On Thu, Dec 24, 2015 at 7:52 AM, Ian Bays <ian.bays at ptfs-europe.com> wrote:

> Thanks Cecil and others,
>
> It's almost there but not quite.  I can get a match using index
> LC-card-number in an authority match rule as long as the contents of the
> 010$a in the authority record already in Koha has at most one space between
> parts and has no trailing space.  Just for context and comparison here are
> the vital statistics of the system:
>
> The version of Koha is 3.20.01.000 and we are MARC21 using dom indexing
> and icu chains.
> The system is a dev install on Debian.
>
> I have retried on a similar but new install on version 3.20.03.000.  Same
> result.
>
> I am tempted to conclude that the actual indexes are being loaded with the
> extra spaces (and retrieved) but am struggling to work out how to change
> that behind the scenes.
> The term provided by the staging process from the incoming record does
> seem to strip excess spaces before searching but then does not match what
> is in the indexes.
> I noticed there have been some bugzilla entries that have had to use
> "normalize-space" in the xsl stylesheet (authority-zebra-indexdefs.xsl)
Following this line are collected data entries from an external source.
-- ==== Sys2Proof/Certificates/Slice0/Obligations.lean ====
section
/-! DEFINITION. The statements for the provers, from the numbered rules of spec/. -/

open Sys2Proof Sys2Proof.Machine

/-! ## Encoding and decoding (30_encoding.md) -/

/-- Words written out from R75, R78 and R79 decode to the operations they stand for. -/
def Obligations.KnownWordsDecode : Prop :=
  decode 0xA250 = .ok (.setIndex 0x250) ∧ decode 0x600A = .ok (.setImm 0 0x0A) ∧
  decode 0xD125 = .ok (.draw 1 2 5) ∧ decode 0x05EE = .ok .ret ∧ decode 0x8126 = .ok (.shiftRight 1) ∧
  decode 0xF30A = .ok (.waitKey 3) ∧ decode 0x0000 = .error (.illegalWord 0x0000)

/-- Decoding the word of a well-formed instruction gives the instruction back, whatever its operands (R75, R78, R82). -/
def Obligations.DecodeOfEncodeIsTheInstruction : Prop :=
  ∀ i : Instr, i.wellFormed = true → decode (encode i) = .ok i

/-- A word that decodes has the fixed bits of its instruction's row of the opcode table, its instruction is well formed, and
encoding that gives the word with the unexamined bits cleared (R75, R78, R79, R82; that the encoder writes 0 there is the model's
choice, log entry 20). -/
def Obligations.DecodedWordsFollowTheirRow : Prop :=
  ∀ (w : Word) (i : Instr), decode w = .ok i →
    i.wellFormed = true ∧ w &&& i.rowMask = i.rowMatch ∧ encode i = w &&& ~~~ i.ignoredBits

/-- Every word with the fixed bits of a row decodes, to an instruction of that row, and no word has the fixed bits of two
rows (R78). -/
def Obligations.EveryRowWordDecodesToItsRow : Prop :=
  ∀ (w : Word) (i : Instr), w &&& i.rowMask = i.rowMatch →
    (∃ j, decode w = .ok j ∧ j.rowMask = i.rowMask ∧ j.rowMatch = i.rowMatch) ∧
    ∀ j : Instr, w &&& j.rowMask = j.rowMatch → j.rowMask = i.rowMask ∧ j.rowMatch = i.rowMatch

/-- The bits of R79 make no difference to what a word decodes to (the spec's decision D17). -/
def Obligations.UnexaminedBitsDoNotMatter : Prop :=
  (∀ w w' : Word, opField w = 0x0 → opField w' = 0x0 → nnField w = nnField w' →
    ∀ i, decode w = .ok i → decode w' = .ok i) ∧
  (∀ w w' : Word, (opField w = 0x5 ∨ opField w = 0x9) → opField w' = opField w → xField w' = xField w →
    yField w' = yField w → decode w' = decode w) ∧
  (∀ w w' : Word, opField w = 0x8 → (nField w = 0x6 ∨ nField w = 0xE) → opField w' = 0x8 →
    nField w' = nField w → xField w' = xField w → decode w' = decode w)

/-- The words the decoder rejects are exactly those of R80, and a step that fetches one halts the block with DecodeError, the
word in the fault record and nothing else changed (the spec's decision D1; the recorded operand is log entry 7). -/
def Obligations.IllegalWordsHaltWithDecodeError : Prop :=
  (∀ w : Word, (∃ e, decode w = .error e) ↔ IllegalWord w) ∧
  ∀ (s : State) (w : Word), s.Running → fetch s = some w → IllegalWord w →
    ∃ t, step s = .next t ∧ t.status = { state := .halted, code := some .decodeError } ∧
      t.faultPc = s.pc ∧ t.faultWord = w ∧ t.faultInfo = w ∧ OnlyChanges [.status, .faultRecord] s t

/-! ## The step (30_encoding.md R72 to R74) -/

/-- When the word at `pc` decodes to `i`, a step of a running block is `i` executed with `pc` advanced by 2 (R72, R74). -/
def Obligations.StepRunsTheDecodedInstruction : Prop :=
  ∀ (s : State) (i : Instr), s.Running → s.Fetches i →
    step s = exec i s.advancePc ∧ s.advancePc.pc = s.pc + 2 ∧ OnlyChanges [.pc] s s.advancePc

/-- The fetch reads a big-endian word at any `pc` up to 0xFFE; above that the step halts with FetchError (R73, R201; that the
operand is recorded is the model's choice, log entry 7). -/
def Obligations.FetchReadsBigEndianOrFaults : Prop :=
  ∀ s : State,
    (s.pc.toNat + 1 ≤ 0xFFF → ∃ w, fetch s = some w ∧
      w.toNat = (Memory.read s.mem s.pc.toNat).toNat * 256 + (Memory.read s.mem (s.pc.toNat + 1)).toNat) ∧
    (0xFFF < s.pc.toNat + 1 → fetch s = none ∧ (s.Running →
      ∃ t, step s = .next t ∧ t.status = { state := .halted, code := some .fetchError } ∧
        t.faultPc = s.pc ∧ t.faultWord = 0 ∧ t.faultInfo = s.pc ∧ OnlyChanges [.status, .faultRecord] s t))

/-- Every state has a next state: no step of the block is a stop of the model (R72, log entry 5). -/
def Obligations.EveryStepAnswersANextState : Prop := ∀ s : State, ∃ t, step s = .next t

/-! ## Faults and the halted state (60_exceptions.md) -/

/-- A step of a running block that halts it leaves every component as it was, and records the code, the address and the word of
the faulting instruction (R201; the restored `pc` is the spec's decision D13). -/
def Obligations.FaultsArePrecise : Prop :=
  ∀ s t : State, s.Running → step s = .next t → t.Halted →
    OnlyChanges [.status, .faultRecord] s t ∧
    ∃ f, f ≠ Fault.loadError ∧ t.status = { state := .halted, code := some f } ∧ t.faultPc = s.pc ∧
      (f = .fetchError → t.faultWord = 0) ∧ (f ≠ .fetchError → fetch s = some t.faultWord)

/-- A step of a running block halts with a fault exactly when the state has that fault's cause in R200, so that at most one
fault has its cause (R203). -/
def Obligations.StepFaultsExactlyOnItsCauses : Prop :=
  ∀ (s : State) (f : Fault), s.Running →
    ((∃ t, step s = .next t ∧ t.status = { state := .halted, code := some f }) ↔ FaultCause f s)

/-- A halted block ignores steps and ticks, and no schedule of a run changes more than the keys, which no step reads (R205; the
spec's decision D14). -/
def Obligations.HaltedStateIsFinal : Prop :=
  ∀ s : State, s.Halted →
    step s = .next s ∧ tick s = s ∧
    ∀ ts : List Transaction,
      ∃ t, runSchedule ts s = .next t ∧ OnlyChanges [.keys] s t ∧ step t = .next t ∧
        dispOut t = dispOut s ∧ statusOut t = statusOut s

/-! ## Control flow (40_control_flow.md). In every statement `s` is the state in the execute phase, `pc` advanced -/

/-- `return` (R101, and R201 for the fault; that its operand is recorded is the model's choice, log entry 7). -/
def Obligations.ReturnPopsIntoPc : Prop :=
  (∀ w : Word, opField w = 0x0 → nnField w = 0xEE → decode w = .ok .ret) ∧
  (∀ s : State, s.sp.val = 0 → ∃ t, exec .ret s = .next t ∧ TakesFault .stackUnderflow 0 s t) ∧
  ∀ (s : State) (k : Fin 16), s.sp.val = k.val + 1 →
    ∃ t, exec .ret s = .next t ∧ t.pc = s.getStack k ∧ t.sp.val = k.val ∧ OnlyChanges [.pc, .sp] s t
> that I think is used to load the authority indexes but it does not seem to
> be in use for the 010 tag.
> Reading what that procedure does it would seem to be the way to fix the
> problem.  However my attempts to edit the xsl stylesheet have not yet been
> successful.
>
> The correct definitions for the 010$a do seem to allow for and expect
> these extra spaces in the MARC data (
> http://www.loc.gov/marc/authority/ad010.html).  So the 010$a is a bit
> weird in that it is in a subfield but within that the character positions
> are supposed to be fixed.  However I think that stripping excess spaces for
> dom indexing for this tag would solve this matching problem without
> introducing any other problems.
>
> If we can get that resolved I would appreciate hearing from anyone using
> (say) Marcive authority updates to then update the controlled fields in the
> bib records.
>
> Sorry if this is a bit heavy for the holiday season, and thanks again for
> the pointers.
>
> Ian
>
> On 22/12/2015 21:09, Hillyard, Cecil wrote:
>
>> Our authority records  have spaces, or not, depending on the type
>>
>>
>> Agatha Christie: (personal name)
>> 010 ## - LIBRARY OF CONGRESS CONTROL NUMBER
>>    a LC control number n 79038407
>>    z Canceled/invalid LC sh 85025298
>>
>> 1 space after the n.
>>
>> Eagles of Death Metal (Corporate name)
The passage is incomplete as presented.